Michigan
How Donahue v. Rodd Electrotype Co. of New England, Inc. applies in Michigan: state-specific rules, key cases, and bar exam notes for Corporations.
Michigan law emphasizes the fiduciary duties of majority shareholders toward minority shareholders, reinforcing the principles of good faith and loyalty as established in Donahue. Courts in Michigan look for equitable principles to ensure fair treatment among shareholders, particularly in close corporations.
In Michigan, majority shareholders owe a fiduciary duty to minority shareholders, requiring good faith and fair dealing, especially during transactions affecting corporate governance and property rights.
The court reaffirmed that fiduciary duties extend to all shareholders and reflect equitable considerations in corporate dealings.
This case highlighted the need for fair treatment of minority shareholders in decisions impacting them, echoing the principles set forth in Donahue.
The court ruled that majority shareholders could not act in ways that unfairly disadvantage minority shareholders, consistent with fiduciary duties.

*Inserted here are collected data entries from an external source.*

/-! Loading -/

/-- A load is a read at each address. -/
theorem load_eq_map (m : Memory) (a n : Nat) :
    Memory.load m a n = (List.range n).map (fun k => m.read (a + k)) := by
  induction n generalizing m a with
  | zero => rfl
  | succ n ih =>
    have hread : ∀ x, a ≤ x → (Memory.dropBelow m a).read x = m.read x := fun x hx => by
      simp only [Memory.read, find_dropBelow m a x hx]
    rw [List.range_succ_eq_map, List.map_cons, List.map_map]
    simp only [Memory.load]
    split
    · rename_i hd
      have hnone : ∀ x, a ≤ x → m.read x = Config.powerOnByte x := fun x hx => by
        rw [← hread x hx, hd]; rfl
      rw [ih]
      simp only [Function.comp_def, Nat.add_zero, hnone a le_rfl]
      congr 1
      apply List.map_congr_left
      intro k _
      rw [hnone (a + k.succ) (by omega)]
      have : a + 1 + k = a + k.succ := by omega
      rw [this]
      rfl
    · rename_i c rest hd
      have htail : ∀ rest', (∀ x, a + 1 ≤ x → Memory.read rest' x = m.read x) →
          Memory.load rest' (a + 1) n = List.map ((fun k => m.read (a + k)) ∘ Nat.succ) (List.range n) := by
        intro rest' hr
        rw [ih]
        apply List.map_congr_left
        intro k _
        have : a + 1 + k = a + k.succ := by omega
        rw [hr _ (by omega), this]
        rfl
      split
      · rename_i hc
        have hhead : c.2 = m.read a := by
          rw [← hread a le_rfl, hd]
          simp [Memory.read, Memory.find, hc]
        rw [htail rest fun x hx => by
          rw [← hread x (by omega), hd]
          have hne : c.1 ≠ x := by omega
          simp [Memory.read, Memory.find, hne], hhead]
        rfl
      · rw [htail (c :: rest) fun x hx => by rw [← hread x (by omega), hd], ← hd, hread a le_rfl]
        rfl

theorem load_length (m : Memory) (a n : Nat) : (Memory.load m a n).length = n := by
  simp [load_eq_map]

theorem load_getD (m : Memory) (a n k : Nat) (h : k < n) : (Memory.load m a n).getD k 0 = m.read (a + k) := by
  simp [load_eq_map, h]

theorem load_append (m : Memory) (a n k : Nat) :
    Memory.load m a (n + k) = Memory.load m a n ++ Memory.load m (a + n) k := by
  simp only [load_eq_map, List.range_add, List.map_append, List.map_map, Function.comp_def, Nat.add_assoc]

/-- A load of words is a word at each address. -/
theorem loadWords_eq_map (m : Memory) (a n : Nat) :
    Memory.loadWords m a n = (List.range n).map (fun k => wordAt m (a + 4 * k)) := by
  induction n generalizing a with
  | zero => rfl
  | succ n ih =>
    have h4 : Memory.load m a 4 = [m.read a, m.read (a + 1), m.read (a + 2), m.read (a + 3)] := by
      simp [load_eq_map, List.range_succ]
    have hsplit : Memory.load m a (4 * (n + 1)) = Memory.load m a 4 ++ Memory.load m (a + 4) (4 * n) := by
      rw [← load_append]
      congr 1
      omega
    have htail := ih (a + 4)
    unfold Memory.loadWords at htail ⊢
    rw [hsplit, h4]
    simp only [List.cons_append, List.nil_append, wordsOfBytes, htail]
    rw [List.range_succ_eq_map, List.map_cons, List.map_map]
    refine congrArg₂ List.cons rfl ?_
    apply List.map_congr_left
    intro k _
    exact congrArg (wordAt m) (by simp only [Nat.succ_eq_add_one]; omega)

theorem loadWords_length (m : Memory) (a n : Nat) : (Memory.loadWords m a n).length = n := by
  simp [loadWords_eq_map]

/-- The rows of a region, word by word. -/
theorem loadRows_eq_map (m : Memory) (a pitch cols n : Nat) :
    Memory.loadRows m a pitch cols n =
      (List.range n).map (fun i => (List.range cols).map (fun j => wordAt m (a + i * pitch + 4 * j))) := by
  induction n generalizing a with
  | zero => rfl
  | succ n ih =>
    simp only [Memory.loadRows, ih, loadWords_eq_map]
    rw [List.range_succ_eq_map, List.map_cons, List.map_map]
    refine congrArg₂ List.cons (by simp) ?_
    · apply List.map_congr_left
      intro i _
      simp only [Function.comp_def]
      apply List.map_congr_left
      intro j _
      exact congrArg (wordAt m) (by rw [Nat.succ_eq_add_one, Nat.add_mul i 1 pitch]; omega)

/-- `readMatrix` reads MatAddr(d, i, j) for every element (00_scope R15). -/
theorem readMatrix_eq_map (m : Memory) (d : Desc) :
    readMatrix m d =
      (List.range d.rows.toNat).map (fun i => (List.range d.cols.toNat).map (fun j => elementAt m d i j)) := by
  unfold readMatrix
  rw [loadRows_eq_map]
  simp [elementAt, matAddr]

/-- `readBlock` reads MatAddr(d, r + i, c + j) (42_dct R505). -/
theorem readBlock_eq_map (m : Memory) (d : Desc) (r c : Nat) :
    readBlock m d r c =
      (List.range 8).map (fun i => (List.range 8).map (fun j => elementAt m d (r + i) (c + j))) := by
  unfold readBlock
  rw [loadRows_eq_map]
  apply List.map_congr_left
  intro i _
  apply List.map_congr_left
  intro j _
  exact congrArg (wordAt m) (by simp only [matAddr]; rw [Nat.add_mul]; omega)

/-- `readSeq` reads BASE + 4(k + i) (00_scope R15). -/
theorem readSeq_eq_map (m : Memory) (d : Desc) (k n : Nat) :
    readSeq m d k n = (List.range n).map (fun i => wordAt m (d.base.toNat + 4 * (k + i))) := by
  unfold readSeq
  rw [loadWords_eq_map]
  apply List.map_congr_left
  intro i _
  exact congrArg (wordAt m) (by omega)

/-- `readStream` reads BASE + k (00_scope R15). -/
theorem readStream_eq_map (m : Memory) (d : Desc) :
    readStream m d = (List.range d.len.toNat).map (fun k => m.read (d.base.toNat + k)) := load_eq_map ..

/-- The pixels of a matrix, as claims read them (20_memory R203). -/
theorem pixels_readMatrix (m : Memory) (d : Desc) : pixels (readMatrix m d) = pixelsOf m d := by
  simp [readMatrix_eq_map, pixels, pixelsOf, pixelAt, Function.comp_def]

/-- The words of a matrix, as claims read them. -/
theorem readMatrix_eq_wordsOf (m : Memory) (d : Desc) :
    readMatrix m d = wordsOf m d 0 0 d.rows.toNat d.cols.toNat := by
  simp [readMatrix_eq_map, wordsOf]

/-- The words of a block, as claims read them. -/
theorem readBlock_eq_wordsOf (m : Memory) (d : Desc) (r c : Nat) : readBlock m d r c = wordsOf m d r c 8 8 :=
  readBlock_eq_map m d r c

/-! Storing words -/

/-- Reading a word that a store of words wrote. -/
theorem wordAt_storeWords_inside (m : Memory) (a : Nat) (ws : List Word) (k : Nat) (h : k < ws.length) :
    wordAt (Memory.storeWords m a ws) (a + 4 * k) = ws.getD k 0 := by
  have hb : ∀ b, b < 4 → (Memory.storeWords m a ws).read (a + 4 * k + b) = (wordBytes (ws.getD k 0)).getD b 0 := by
    intro b hb
    unfold Memory.storeWords
    rw [Nat.add_assoc, read_store_inside _ _ _ _ (by rw [bytesOfWords_length]; omega),
      bytesOfWords_getD _ _ (by omega)]
    have h1 : (4 * k + b) / 4 = k := by omega
    have h2 : (4 * k + b) % 4 = b := by omega
    rw [h1, h2]
  have h0 := hb 0 (by omega)
  simp only [Nat.add_zero] at h0
  unfold wordAt
  rw [h0, hb 1 (by omega), hb 2 (by omega), hb 3 (by omega)]
  exact bytesWord_wordBytes _

/-- A store of words leaves every other byte alone. -/
theorem read_storeWords_outside (m : Memory) (a : Nat) (ws : List Word) (x : Nat)
    (h : x < a ∨ a + 4 * ws.length ≤ x) : (Memory.storeWords m a ws).read x = m.read x :=
  read_store_outside _ _ _ _ (by rw [bytesOfWords_length]; exact h)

Michigan adheres to a stricter interpretation of fiduciary duties than the federal standard, which may focus more on disclosures than the substantive fairness required by Michigan courts. This difference often leads to more stringent obligations for majority shareholders in Michigan than under federal law.
Understanding the implications of Donahue is critical for the Michigan bar exam, especially in questions relating to shareholder rights and fiduciary duties in corporate governance.